Теперь она поняла, что надуть матрас не так легко. Сев на него, Алёна ощутила под собой какую-то вёрткую бездну – а голова кружилась сильнее прежнего, и перед глазами плавали цветные мошки. «Эх… никуда вы не годитесь, м-мадам уже падают листья. Не то, что эта Оленька. Она как дунет!» – и Алёна рассмеялась. Ладно, нечего о ней думать. Будь, что будет.
Алёна разделась, аккуратно сложила в уголке джинсы, майку. Розовые носки не выдержали похода: на каждой пятке по большой дыре. Выбросить. Она легла на бок, вытряхнула перед собой содержимое рюкзачка: пушистый свитер, ещё один погрубее, чтобы носить на берегу, простые и шерстяные носки, колготки с начёсом, бордовый купальник, шорты, расчёску, мыло, зубную пасту и щётку, маникюрный набор, махровое полотенце, ещё одно гладкое, бельё в отдельном пакете, вьетнамки, складной ножик… Надо же, как только всё влезло?
– К вам можно? – раздался снаружи низкий голос Андрея.
– Ну, рискни.
Молния с треском разъехалась, и Андрей до пояса влез в палатку. Он был в одних плавках, успел искупаться – на короткие волосы то здесь, то там были наколоты алмазные капли – и уже где-то оцарапал плечо.
– Туфельки взяла? – деловито поинтересовался он.
– А надо? – спросила Алёна, тут же вспыхнула и ударила по матрасу кулачком: – Хватит издеваться!
– Больше не буду. Ты есть хочешь?
– Нет, только спать. Ночью всё-таки не выспалась. Андрей потянулся губами к матрасному ниппелю.
«Лежи, лежи», – успокоил он Алёну и тремя мощными выдохами сделал ей удобно.
– Здорово как! Если бы я была наглее, попросила бы ещё раз так же…
– Да легко, – и Андрей, открыв клапан, спустил матрас до половины и надул на бис. – Тогда отдыхай, а мы пойдём делать баню. Вот тебе ещё, держи.
Он положил рядом с Алёной большой полиэтиленовый мешок, поцеловал её в плечо, забрал что-то и исчез. Она вывернула мешок наизнанку – в нём было три других: с миской, ложкой и кружкой, с бежевой ветровкой и кепкой и с синими резиновыми сапожками тридцать шестого размера.
Разбирая новые вещи, Алёна слышала голоса компаньонов. Они удалялись в сторону берега, обсуждая готовящуюся баню. Каменку надо делать заново, старая вся потрескалась, развалилась…
4
«…Вот я и дома». Алёна вытянулась, закрыла глаза… Какой же яркий день: будто и нет сомкнутых век, двух слоёв палаточной ткани, леса… А если накрыть лицо полотенцем? Да, так хорошо.

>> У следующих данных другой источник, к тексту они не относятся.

/-- One HELD entry leaves the partition (R148): an access for its address, an engine submission without a destination for its engine,
and the others await their reply. The flag is false where it must stay, for its race check or for what it must follow, which keeps those
behind it (R330, R340). -/
def State.dispatchEntry (s : State) (tid : Nat) (e : Entry) : Bool × State :=
  match s.thread? tid with
  | none => (true, s)
  | some t =>
    if e.state != .held || e.unperformed || t.stops e then (true, s)
    else if !e.checked || e.after.any (s.unfinished t) then (false, s)
    else
      match accessOf e.instr e.cap with
      | some x => s.dispatchAccess t tid e x
      | none =>
        let s := if e.op.isSome || e.instr matches .launch _ then s.drainThread tid else s
        (true, if e.op.isSome && e.dst.cls == 3 && !(entersReplay e.instr) then s.finishEntry tid e.id
          else s.modThread tid fun t => t.modEntry e.id fun e => { e with state := .flight })

/-- HELD entries leave, in order, up to the first that must stay. -/
def State.dispatchFrom (s : State) (tid : Nat) : List Entry → State
  | [] => s
  | e :: es =>
    match s.dispatchEntry tid e with
    | (true, s) => State.dispatchFrom s tid es
    | (false, s) => s

/-- The HELD entries of a thread leave; those that a freeze stopped stay (R148). -/
def State.dispatchThread (s : State) (tid : Nat) : State :=
  match s.thread? tid with
  | none => s
  | some t => s.dispatchFrom tid t.replay

/-- LOAD_DATA_ARRIVAL: a load's data arrives (R102). -/
def execLoadDataArrival (tid entry : Nat) (s : State) : Host.Outcome State Fault Refusal :=
  .next (match (s.thread? tid).bind fun t => t.entry? entry with
    | some e =>
      match e.instr, e.reply with
      | .ld _, some ws => if e.state = .flight ∧ e.due ≤ s.cycle then s.completeEntry tid entry ws else s
      | .ldAcq _, some ws => if e.state = .flight ∧ e.due ≤ s.cycle then s.completeEntry tid entry ws else s
      | _, _ => s
    | none => s)

/-- The new value of a word under an atomic, absent where no write is made (R287). -/
def atomNew (op : MemOp) (w : Nat) (old b c : Nat) : Option Nat :=
  match op with
  | .add => some ((old + b) % 2 ^ w)
  | .and => some (old &&& b)
  | .or => some (old ||| b)
  | .xor => some (old ^^^ b)
  | .exch => some b
  | .min u => some (if (if u then decide (b < old) else decide ((BitVec.ofNat w b).toInt < (BitVec.ofNat w old).toInt)) then b else old)
  | .max u => some (if (if u then decide (old < b) else decide ((BitVec.ofNat w old).toInt < (BitVec.ofNat w b).toInt)) then b else old)
  | .cas => if old = b then some c else none
  | _ => none

/-- The operands of an atomic: b, and the new value of CAS (R287). -/
def atomArgs (i : Instr) (c : Captured) : Nat × Nat :=
  match i with
  | .atomCas _ => (Opnd.word c.b 0, Opnd.word c.d 0)
  | _ => (Opnd.word c.b 0, 0)

/-- A CAS that has succeeded records itself as a write, in the region in which it was checked; an unchecked one records nothing (R329,
R332). -/
def State.recordCas (s : State) (t : Thread) (region : Option Nat) (pa : Nat) : State :=
  match region with
  | none => s
  | some g =>
    let r := s.tagFor t.ctx pa
    r.2.putTag pa (r.1.recordWrite t.slotNo g (byteMask pa 4) true)

/-- An atomic at its word: the old value, and the state after the indivisible step (R287). -/
def State.atomicAt (s : State) (t : Thread) (tid : Nat) (e : Entry) (pa : Nat) : Nat × State :=
  let i := e.instr
  let op := memOpOf (prefixOf i).et.toNat i
  let ab := atomArgs i e.cap
  match regionOf pa with
  | .privileged =>
    let r := s.mmioRead (pa - 0x10000000000) 4
    match atomNew op 32 r.1 ab.1 ab.2 with
    | some v => (r.1, r.2.perform tid (bytesAt pa (toBytes 4 v)))
    | none => r
  | .host =>
    let r := s.outsideBytes 4
    (ofBytes r.1, match atomNew op 32 (ofBytes r.1) ab.1 ab.2 with
      | some v => r.2.perform tid (bytesAt pa (toBytes 4 v))
      | none => r.2)
  | .fabric p off =>
    let count : Option Nat := match releaseScope i with
      | some sc => if sc < 4 then none else some (Map.getD t.stream p 0)
      | none => none
    let s := s.sendLane e.issueNo pa { target := p, tid := tid, ctx := t.ctx
                                       payload := .atomic off op (BitVec.ofNat 64 ab.1) (BitVec.ofNat 64 ab.2) count }
    let s := if count.isSome then s.modThread tid fun t => { t with stream := Map.set t.stream p 0 } else s
    let r := (s.accessEnergy t.tile t.ctx pa 4).outsideBytes 4
    (ofBytes r.1, r.2)
  | _ =>
    let s := (s.acceptRead tid pa).accessEnergy t.tile t.ctx pa 4
    let old := s.num pa 4
    match atomNew op 32 old ab.1 ab.2 with
    | none => (old, s)
    | some v =>
      let s := (s.noteStale tid (bytesAt pa (toBytes 4 v))).perform tid (bytesAt pa (toBytes 4 v))
      (old, if op = .cas then s.recordCas t e.region pa else s)

/-- The entries of one issue, in slot order. -/
def State.issueEntries (s : State) (no : Nat) : List (Nat × Entry) :=
  let all := s.threads.flatMap fun x => (x.2.replay.filter fun e => e.issueNo == no).map fun e => (x.1, e)
  all.foldr (fun x acc =>
    let rec place : List (Nat × Entry) → List (Nat × Entry)
      | [] => [x]
      | y :: ys => if x.2.id ≤ y.2.id then x :: y :: ys else y :: place ys
    place acc) []

/-- One atomic entry performs: its reply is kept, and a RED's entry is finished (R287). -/
def State.performAtomic (s : State) (tid : Nat) (e : Entry) (pa : Nat) : State :=
  match s.thread? tid with
  | none => s
  | some t =>
    if s.eccAt pa 4 then s.eccStop tid pa
    else
      let r := s.atomicAt t tid e pa
      if e.dst.cls = 3 then r.2.finishEntry tid e.id
      else r.2.modThread tid fun t =>
        (t.modEntry e.id fun e => { e with reply := some [BitVec.ofNat 32 r.1] }).recheck s.cycle

/-- Whether an entry is an atomic on its way to its word. -/
def Entry.atomicFlight (e : Entry) : Bool :=
  e.state == .flight && e.reply.isNone && (accessOf e.instr e.cap).any Access.atomic

/-- ATOMIC_PERFORM: the atomics of one issue on one word perform, adjacent and in slot order (R287, R288). -/
def execAtomicPerform (tid entry : Nat) (s : State) : Host.Outcome State Fault Refusal :=
  .next (match s.thread? tid, (s.thread? tid).bind fun t => t.entry? entry with
    | some t, some e =>
      if !e.atomicFlight then s
      else
        match s.entryPa t e with
        | (none, s) => s.fatalThread tid
        | (some pa, s) =>
          if s.cycle < e.due then s
          else (s.issueEntries e.issueNo).foldl (fun s x =>
            match s.thread? x.1 with
            | some u =>
              if x.2.atomicFlight && (s.entryPa u x.2).1 == some pa then s.performAtomic x.1 x.2 pa else s
            | none => s) s
    | _, _ => s)

/-- ATOM_REPLY: the old value returns into vd (R287). -/
def execAtomReply (tid entry : Nat) (s : State) : Host.Outcome State Fault Refusal :=
  .next (match (s.thread? tid).bind fun t => t.entry? entry with
    | some e =>
      match e.reply with
      | some ws => if e.state = .flight && (accessOf e.instr e.cap).any Access.atomic then s.completeEntry tid entry ws else s
      | none => s
    | none => s)

/-- COMBINE_LINE_IDLE_DRAIN: a line untouched for 256 cycles drains (R314). -/
def execCombineLineIdleDrain (tile line : Nat) (s : State) : Host.Outcome State Fault Refusal :=
  .next (match (s.tile tile).lines[line]? with
    | some l => if s.cycle ≥ l.touched + 256 then s.drainLine tile l else s
    | none => s)

/-- TAG_SWEEP: the sweeper clears fields that name regions about to be reused (R328). -/
def execTagSweep (slot : Nat) (s : State) : Host.Outcome State Fault Refusal := .next (s.sweep slot)

/-! ## Page faults and parked accesses (R142, R324, R325) -/

/-- A trap raised by one thread on its own, after its chain has issued: an access checked late (R152, R325). -/
def State.trapAlone (s : State) (tid slot : Nat) (cause : Cause) (info : Nat) (e : Entry) (rpc : Nat) : State :=
  match s.thread? tid with
  | none => s
  | some t =>
    s.takeTrap t.ctx t.tile t.part [(slot, tid)]
      { cause := cause, pc := e.pc, stamp := e.stamp, mask := slotBit slot, dst := e.dst
        infos := [(slot, BitVec.ofNat 64 info)] } fun _ => rpc

/-- RACE_CHECK_RESULT: the check of an access that had been parked completes: it records the access, which goes on, or it raises
MMX (R329, R330). -/
def execRaceCheckResult (tid entry : Nat) (s : State) : Host.Outcome State Fault Refusal :=
  .next (match s.thread? tid, (s.thread? tid).bind fun t => t.entry? entry with
    | some t, some e =>
      if e.checked || e.state != .held || e.unperformed || t.stops e then s
      else
        match accessOf e.instr e.cap with
        | none => s
        | some x =>
          let ready (s : State) : State := s.modThread tid fun t =>
            if t.wait == .fault then t.unblock s.cycle else { t with since := s.cycle }
          match s.check t x with
          | (.ok r, s) => ((ready s).beforeAccess tid e.instr).modThread tid fun t =>
              t.modEntry entry fun e => { e with checked := true, region := r.region }
          | (.parked f, s) => s.modThread tid fun t => t.modEntry entry fun e => { e with state := .fault, fault := some f }
          | (.trapped c info, s) =>
            let s := if c = .mmx then s.modCtx t.ctx fun c => { c with rdstat := mmxCount c.rdstat } else s
            let s := (ready s).modThread tid fun t => ({ t with replay := t.replay.filter fun e => e.id != entry } : Thread).markDest e.dst .trapEmpty
            s.trapAlone tid e.slot c info e t.pc
          | (.halted, s) => s.haltUntrapped t
    | _, _ => s)

/-- The page of a fault, by the size that what stopped the walk gives it (R320, R324). -/
def FaultInfo.page (f : FaultInfo) : Nat := f.va / 2 ^ f.bits

/-- A fault is on the page of a record of a context (R324). -/
def FaultInfo.joins (f : FaultInfo) (ctx : Nat) (g : FaultInfo) : Bool := f.ctx == ctx && f.va / 2 ^ g.bits == g.page

/-- The accesses that are parked, oldest thread first, by what the walk met (R324). -/
def State.parkedFaults (s : State) : List FaultInfo :=
  (s.threads.flatMap fun x =>
    (x.2.replay.filterMap fun e => if e.state = .fault then e.fault else none) ++ x.2.parked.toList) ++
  (s.ops.filterMap fun x => x.2.fault) ++
  (s.launches.filterMap fun x => x.2.fault) ++
  (s.timing.triggers.filterMap fun x => x.2.fault) ++
  (s.fabric.opens.filterMap fun x => x.2.fault) ++
  s.images.filterMap fun x => x.2.loading.bind Loading.fault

Перед глазами тут же закружились фонари, сосны, кожаные заплатки, спелые тёмно-лиловые черничины на кустах. Накатила искристая волна, унесла всё с собой, и голый берег заполнили ожившие фотографии из компьютера Андрея: лица, руки, голоса… Алёна увидела, как из земли растут палатки, – сами, будто грибы. Она идёт к зелёной, но странная помеха, вроде солнечного ветра, сбивает с курса, и вместо прямой линии получается дуга… Алёна изо всех сил напрягла воображение, сжала кулаки, повторяя в мыслях: иди прямо, прямо… Она почти победила, уже наклонилась, чтобы открыть зелёную палатку, но чей-то голос звякнул на берегу, отвлёк. И Алёна оказалась в синей. Ладно, здесь тоже неплохо. Вот она и дома… И не было ничего удивительного в этой мысли. Привыкла носить дом с собой: где остановилась – там и хорошо. Вот только настоящего дома нет, не построено ещё Стахурово. Карагандинский, в котором она выросла?… эх, в другой жизни он был настоящим.
Алёна подробнейшим образом помнила октябрьский вечер, когда впервые об этом задумалась. Тот самый вечер, когда она так спешно убегала в театр, а потом долго, долго возвращалась.
5
– …Ну, как тебе, понравился спектакль? – спросил Антон, держа наготове, как ловчую сеть, кожаную куртку Алёны.